Life is good. My girls are doing well. My job is going well, my students continue to make me smile daily. My dad had surgery recently because of prostate cancer, but it turned out very well. The surgeon was able to get it all.
I am at a place in my life that four years ago, I never thought I would achieve. I can remember when my H walked out on me I thought it was the end of the world. I fought and did so many things wrong to make my marriage work. Could I have done anything differently to save my marriage? Possibly, but I finally dropped the rope and started living for the present and the future.

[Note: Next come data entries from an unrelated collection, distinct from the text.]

/-! ATTEND (R256 to R258). -/

def atGen (x : Desc) : Nat := x.f 4 63 48
def atSeq (x : Desc) : SeqNo := BitVec.ofNat 12 (x.f 4 47 36)
def atStream (x : Desc) : Nat := x.f 4 35 20
def atKv (x : Desc) : Option Ty := Ty.ofCode (x.f 4 19 16)
def atQ (x : Desc) : Option Ty := Ty.ofCode (x.f 4 15 12)
def atO (x : Desc) : Option Ty := Ty.ofCode (x.f 4 11 8)
def atG (x : Desc) : Nat := x.f 4 7 4 + 1
def atHg (x : Desc) : Nat := x.f 4 3 1 + 1
def atLen (x : Desc) : Nat := x.f 5 63 42
def atQRows (x : Desc) : Nat := x.f 5 41 32
def atScale (x : Desc) : W32 := BitVec.ofNat 32 (x.f 5 31 0)
def atNRet (x : Desc) : Nat := x.f 6 63 48
def atSink (x : Desc) : Nat := x.f 6 47 40
def atRecent (x : Desc) : Nat := x.f 6 39 32
def atNGrp (x : Desc) : Nat := x.f 6 31 16
def atExtra (x : Desc) : Nat := x.f 6 15 0
def atAppend (x : Desc) : Bool := bitN (x.w 7) 7
def atRetrieve (x : Desc) : Bool := bitN (x.w 7) 6
def atScore (x : Desc) : Bool := bitN (x.w 7) 5
def atDCode (x : Desc) : Nat := x.f 7 4 3
/-- Head dimension of a code (R250). -/
def headDim (c : Nat) : Nat := if c = 0 then 64 else if c = 1 then 128 else 256
def atD (x : Desc) : Nat := headDim (atDCode x)
/-- Rows a head. -/
def atR (x : Desc) : Nat := atG x * atQRows x
/-- Row stride in bytes (R257). -/
def atStride (x : Desc) (t : Option Ty) : Nat := ceilDiv (atD x * tyW t) 64 * 64
/-- Places of the walk set (R257). -/
def atWp (x : Desc) : Nat :=
  if atRetrieve x then atNRet x + atSink x + atRecent x + atExtra x else ceilDiv (atLen x) 64
def lineUp (n : Nat) : Nat := ceilDiv n 64 * 64
def atAccOff (_x : Desc) : Nat := 524288
def atStatsOff (x : Desc) : Nat := lineUp (atAccOff x + atR x * atHg x * atD x * 4)
def atProbOff (x : Desc) : Nat := lineUp (atStatsOff x + atR x * atHg x * 8)
def atRecOff (x : Desc) : Nat := lineUp (atProbOff x + 2 * atR x * 256)
def atMassOff (x : Desc) : Nat := lineUp (atRecOff x + 8 * atR x * atHg x * atWp x)
def atWorkBytes (x : Desc) : Nat := if atScore x then atMassOff x + 8 * atWp x else atProbOff x + 2 * atR x * 256
def atQArea (x : Desc) : Area :=
  ⟨1, x.w 1, (atHg x * atR x - 1) * atStride x (atQ x) + atD x * tyW (atQ x), false⟩
def atOArea (x : Desc) : Area :=
  ⟨2, x.w 2, (atHg x * atR x - 1) * atStride x (atO x) + atD x * tyW (atO x), true⟩
def atWork (x : Desc) : Area := ⟨3, x.w 3, atWorkBytes x, true⟩
def isFp8 : Option Ty → Bool
  | some .e4m3 | some .e5m2 => true
  | _ => false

I dated a man this summer that was a true gentleman to me. He was a prime example of GAL. He had an XW who once she learned that he moved on and was happy in a new relationship decided she had to have him back. She continuouly called him, cried, and texted him wanting to know what I had that she didn't have.
It definitely created problems in our relationship. I had enough drama of my own in the past to last me a liftetime...lol. He did not like my independence because he was used to needy women. We broke up and they got back together. This "time" they were madly in love and were going to be remarried. Sadly though, it seems their honeymoon ended before they had a chance to be remarried. He texted me yesterday telling me it didn't work out with them and he was glad I was happy with the new man in my life. He also threw in there if things didn't work out with new man and myself, he was around. Really????
A couple of months ago I reconnected on FB with a man I knew in college, and we started dating. He is everything I could ask for. He is intelligent, kind, and loving. He admires my independence. I am happier with him than I have been in a long time. Time will tell, but I think he's a keeper.
Oh by the way, XH is still with OW. So much for the fog lifting and them only lasting 6 months. LOL I am at the point that this no longer bothers me. Yes, it bothers that they broke up two families, but I no longer desire to be with him.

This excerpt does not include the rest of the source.